Filter the entries, keeping every line with the string "writes".

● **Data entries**
--------------------------------------------------
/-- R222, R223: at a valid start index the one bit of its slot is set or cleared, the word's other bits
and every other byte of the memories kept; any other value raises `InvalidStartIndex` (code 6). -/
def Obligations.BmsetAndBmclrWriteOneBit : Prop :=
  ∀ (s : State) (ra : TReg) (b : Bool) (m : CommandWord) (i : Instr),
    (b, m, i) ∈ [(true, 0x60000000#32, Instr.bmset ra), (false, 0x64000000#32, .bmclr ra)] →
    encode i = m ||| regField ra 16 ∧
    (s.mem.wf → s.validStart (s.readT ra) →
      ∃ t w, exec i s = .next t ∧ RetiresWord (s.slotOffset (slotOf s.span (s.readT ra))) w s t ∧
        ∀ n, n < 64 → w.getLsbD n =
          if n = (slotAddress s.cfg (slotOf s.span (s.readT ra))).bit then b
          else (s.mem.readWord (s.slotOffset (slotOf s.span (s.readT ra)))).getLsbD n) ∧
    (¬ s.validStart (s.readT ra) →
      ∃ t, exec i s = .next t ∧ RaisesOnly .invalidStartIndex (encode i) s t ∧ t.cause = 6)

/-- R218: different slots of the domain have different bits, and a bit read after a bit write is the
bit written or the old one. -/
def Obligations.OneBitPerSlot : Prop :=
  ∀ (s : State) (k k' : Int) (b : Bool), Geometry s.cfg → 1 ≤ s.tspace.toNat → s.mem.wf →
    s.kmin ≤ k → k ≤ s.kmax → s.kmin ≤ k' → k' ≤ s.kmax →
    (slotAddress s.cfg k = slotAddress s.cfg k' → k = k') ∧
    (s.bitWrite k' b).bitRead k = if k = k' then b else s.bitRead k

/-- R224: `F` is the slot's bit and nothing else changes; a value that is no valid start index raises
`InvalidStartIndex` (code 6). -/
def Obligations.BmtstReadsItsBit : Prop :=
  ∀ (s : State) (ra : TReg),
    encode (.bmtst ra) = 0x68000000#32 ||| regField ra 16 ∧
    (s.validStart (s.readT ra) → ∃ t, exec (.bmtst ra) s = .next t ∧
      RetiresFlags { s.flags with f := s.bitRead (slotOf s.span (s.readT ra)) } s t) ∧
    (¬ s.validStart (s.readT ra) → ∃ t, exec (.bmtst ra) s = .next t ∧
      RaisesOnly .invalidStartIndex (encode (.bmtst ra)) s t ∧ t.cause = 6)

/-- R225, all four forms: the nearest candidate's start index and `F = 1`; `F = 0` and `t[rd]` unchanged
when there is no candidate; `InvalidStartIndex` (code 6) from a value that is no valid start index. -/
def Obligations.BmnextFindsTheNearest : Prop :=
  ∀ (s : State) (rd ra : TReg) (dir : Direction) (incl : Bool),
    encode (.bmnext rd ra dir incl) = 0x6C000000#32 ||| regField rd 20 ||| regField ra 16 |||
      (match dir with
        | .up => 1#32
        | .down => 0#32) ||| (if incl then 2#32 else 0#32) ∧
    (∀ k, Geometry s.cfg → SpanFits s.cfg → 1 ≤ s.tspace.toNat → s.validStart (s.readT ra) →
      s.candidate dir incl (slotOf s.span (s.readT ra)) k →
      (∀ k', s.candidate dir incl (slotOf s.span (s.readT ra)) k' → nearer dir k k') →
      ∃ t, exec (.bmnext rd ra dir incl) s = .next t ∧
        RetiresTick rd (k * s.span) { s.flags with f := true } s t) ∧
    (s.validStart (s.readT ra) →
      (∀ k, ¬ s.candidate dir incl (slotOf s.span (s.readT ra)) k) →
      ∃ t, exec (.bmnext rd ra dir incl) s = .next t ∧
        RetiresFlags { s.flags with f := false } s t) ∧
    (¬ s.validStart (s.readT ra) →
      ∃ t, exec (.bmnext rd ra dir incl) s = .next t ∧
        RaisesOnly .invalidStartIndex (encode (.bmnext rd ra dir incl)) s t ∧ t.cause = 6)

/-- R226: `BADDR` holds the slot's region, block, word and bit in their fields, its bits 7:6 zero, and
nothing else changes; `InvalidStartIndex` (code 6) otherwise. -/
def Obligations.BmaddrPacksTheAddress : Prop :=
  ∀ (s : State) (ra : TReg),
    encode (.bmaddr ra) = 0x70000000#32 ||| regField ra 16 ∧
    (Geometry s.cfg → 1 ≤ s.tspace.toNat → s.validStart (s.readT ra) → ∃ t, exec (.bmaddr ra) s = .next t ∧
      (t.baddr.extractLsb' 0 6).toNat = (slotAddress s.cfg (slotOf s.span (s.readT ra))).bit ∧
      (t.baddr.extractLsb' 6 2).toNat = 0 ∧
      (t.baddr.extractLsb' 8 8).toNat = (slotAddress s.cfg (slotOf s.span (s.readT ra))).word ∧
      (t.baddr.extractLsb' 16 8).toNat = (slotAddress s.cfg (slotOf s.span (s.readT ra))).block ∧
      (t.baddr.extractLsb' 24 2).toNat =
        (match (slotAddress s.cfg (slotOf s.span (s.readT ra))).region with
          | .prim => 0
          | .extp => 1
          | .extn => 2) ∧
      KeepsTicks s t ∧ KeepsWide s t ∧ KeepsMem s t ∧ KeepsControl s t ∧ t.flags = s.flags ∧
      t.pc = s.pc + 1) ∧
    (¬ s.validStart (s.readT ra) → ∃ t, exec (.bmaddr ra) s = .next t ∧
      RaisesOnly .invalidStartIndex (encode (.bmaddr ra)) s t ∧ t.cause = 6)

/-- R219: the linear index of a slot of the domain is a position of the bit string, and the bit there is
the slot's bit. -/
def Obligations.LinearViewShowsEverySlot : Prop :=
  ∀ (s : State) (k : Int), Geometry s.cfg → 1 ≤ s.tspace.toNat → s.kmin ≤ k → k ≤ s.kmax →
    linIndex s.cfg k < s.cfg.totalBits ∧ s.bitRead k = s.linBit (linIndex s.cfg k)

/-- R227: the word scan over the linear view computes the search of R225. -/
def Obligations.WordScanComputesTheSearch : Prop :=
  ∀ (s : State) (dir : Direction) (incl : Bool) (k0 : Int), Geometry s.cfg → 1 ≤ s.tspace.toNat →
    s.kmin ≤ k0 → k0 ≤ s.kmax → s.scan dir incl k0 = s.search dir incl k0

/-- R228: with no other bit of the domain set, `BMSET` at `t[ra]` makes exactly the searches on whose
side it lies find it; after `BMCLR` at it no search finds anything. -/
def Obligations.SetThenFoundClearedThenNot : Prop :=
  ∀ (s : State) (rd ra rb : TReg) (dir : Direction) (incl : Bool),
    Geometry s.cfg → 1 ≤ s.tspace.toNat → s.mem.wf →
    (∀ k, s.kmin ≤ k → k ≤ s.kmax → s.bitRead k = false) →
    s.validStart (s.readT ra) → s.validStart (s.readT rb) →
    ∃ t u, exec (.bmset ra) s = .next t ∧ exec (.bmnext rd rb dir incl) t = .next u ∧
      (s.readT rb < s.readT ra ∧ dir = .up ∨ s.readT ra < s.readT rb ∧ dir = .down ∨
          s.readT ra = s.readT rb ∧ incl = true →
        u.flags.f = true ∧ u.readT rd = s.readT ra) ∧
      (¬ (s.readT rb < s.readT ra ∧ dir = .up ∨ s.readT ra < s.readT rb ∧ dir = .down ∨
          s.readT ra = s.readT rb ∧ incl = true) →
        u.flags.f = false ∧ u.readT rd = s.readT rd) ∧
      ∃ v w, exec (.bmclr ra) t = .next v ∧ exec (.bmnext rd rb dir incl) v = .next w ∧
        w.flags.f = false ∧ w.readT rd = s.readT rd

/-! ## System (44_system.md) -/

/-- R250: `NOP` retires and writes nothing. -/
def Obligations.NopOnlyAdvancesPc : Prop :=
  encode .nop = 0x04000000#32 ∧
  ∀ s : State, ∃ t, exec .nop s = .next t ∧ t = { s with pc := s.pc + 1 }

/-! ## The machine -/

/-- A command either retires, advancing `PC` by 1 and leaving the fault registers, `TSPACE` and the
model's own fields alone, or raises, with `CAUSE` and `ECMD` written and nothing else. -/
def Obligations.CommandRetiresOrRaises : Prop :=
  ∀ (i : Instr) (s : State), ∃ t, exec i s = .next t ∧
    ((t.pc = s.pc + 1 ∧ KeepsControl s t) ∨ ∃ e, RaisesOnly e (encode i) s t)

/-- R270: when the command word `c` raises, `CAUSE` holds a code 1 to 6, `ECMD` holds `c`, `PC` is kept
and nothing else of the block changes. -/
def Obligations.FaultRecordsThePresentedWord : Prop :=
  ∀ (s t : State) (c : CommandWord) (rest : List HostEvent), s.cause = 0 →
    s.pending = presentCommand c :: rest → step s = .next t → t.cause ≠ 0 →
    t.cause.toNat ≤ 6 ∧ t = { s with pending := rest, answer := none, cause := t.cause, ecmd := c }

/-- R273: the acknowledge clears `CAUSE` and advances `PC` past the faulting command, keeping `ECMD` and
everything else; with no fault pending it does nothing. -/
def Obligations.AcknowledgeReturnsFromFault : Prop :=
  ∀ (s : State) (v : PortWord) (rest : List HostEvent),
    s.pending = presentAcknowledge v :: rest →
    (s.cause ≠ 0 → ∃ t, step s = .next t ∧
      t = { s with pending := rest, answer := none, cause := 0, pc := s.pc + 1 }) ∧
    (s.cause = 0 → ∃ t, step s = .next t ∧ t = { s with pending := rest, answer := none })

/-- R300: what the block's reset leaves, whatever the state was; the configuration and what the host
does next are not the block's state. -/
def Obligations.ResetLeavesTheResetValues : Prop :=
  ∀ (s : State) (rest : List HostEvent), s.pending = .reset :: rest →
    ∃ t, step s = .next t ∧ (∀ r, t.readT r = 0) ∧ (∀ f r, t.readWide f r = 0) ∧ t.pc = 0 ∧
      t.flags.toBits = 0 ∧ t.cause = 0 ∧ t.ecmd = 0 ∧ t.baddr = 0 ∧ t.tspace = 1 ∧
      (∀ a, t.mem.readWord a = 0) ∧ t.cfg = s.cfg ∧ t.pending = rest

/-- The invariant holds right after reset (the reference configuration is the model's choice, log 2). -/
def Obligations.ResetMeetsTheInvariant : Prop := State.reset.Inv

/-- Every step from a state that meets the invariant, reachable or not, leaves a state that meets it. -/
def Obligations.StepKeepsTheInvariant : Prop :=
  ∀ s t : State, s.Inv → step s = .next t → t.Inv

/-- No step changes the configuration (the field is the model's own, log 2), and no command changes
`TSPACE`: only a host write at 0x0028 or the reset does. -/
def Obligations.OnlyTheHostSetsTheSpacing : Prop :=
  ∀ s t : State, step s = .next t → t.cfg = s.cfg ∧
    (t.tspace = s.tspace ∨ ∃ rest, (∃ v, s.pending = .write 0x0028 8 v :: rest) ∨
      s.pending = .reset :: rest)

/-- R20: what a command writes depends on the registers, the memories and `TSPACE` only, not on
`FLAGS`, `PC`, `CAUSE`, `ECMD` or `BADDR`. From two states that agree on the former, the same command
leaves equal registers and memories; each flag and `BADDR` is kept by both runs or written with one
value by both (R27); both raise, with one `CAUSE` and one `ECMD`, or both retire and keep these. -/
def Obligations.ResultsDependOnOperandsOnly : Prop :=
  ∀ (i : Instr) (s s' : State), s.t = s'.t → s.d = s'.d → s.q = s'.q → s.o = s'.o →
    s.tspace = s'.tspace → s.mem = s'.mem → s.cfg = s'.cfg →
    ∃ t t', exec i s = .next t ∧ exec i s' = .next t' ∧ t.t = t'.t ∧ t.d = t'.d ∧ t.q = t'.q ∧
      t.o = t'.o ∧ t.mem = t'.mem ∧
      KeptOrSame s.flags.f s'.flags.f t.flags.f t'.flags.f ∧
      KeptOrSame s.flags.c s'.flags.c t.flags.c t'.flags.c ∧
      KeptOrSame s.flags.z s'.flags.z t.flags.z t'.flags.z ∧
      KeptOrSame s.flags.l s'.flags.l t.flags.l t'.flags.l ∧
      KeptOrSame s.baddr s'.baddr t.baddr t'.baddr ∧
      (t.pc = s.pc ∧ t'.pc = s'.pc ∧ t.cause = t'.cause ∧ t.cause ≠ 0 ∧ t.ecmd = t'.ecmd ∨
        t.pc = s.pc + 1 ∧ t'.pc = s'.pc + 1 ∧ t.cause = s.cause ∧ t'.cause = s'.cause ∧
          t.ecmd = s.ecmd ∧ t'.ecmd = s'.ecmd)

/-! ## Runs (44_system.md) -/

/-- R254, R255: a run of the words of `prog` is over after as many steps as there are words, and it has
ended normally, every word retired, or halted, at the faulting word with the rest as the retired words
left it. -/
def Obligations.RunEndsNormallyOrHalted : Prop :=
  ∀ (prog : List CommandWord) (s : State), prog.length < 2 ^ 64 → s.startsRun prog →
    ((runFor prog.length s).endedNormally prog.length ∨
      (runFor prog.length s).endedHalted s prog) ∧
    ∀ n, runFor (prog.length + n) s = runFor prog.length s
--------------------------------------------------
● **Answer to the exercise**
/-- R250: `NOP` retires and writes nothing. -/
/-- R20: what a command writes depends on the registers, the memories and `TSPACE` only, not on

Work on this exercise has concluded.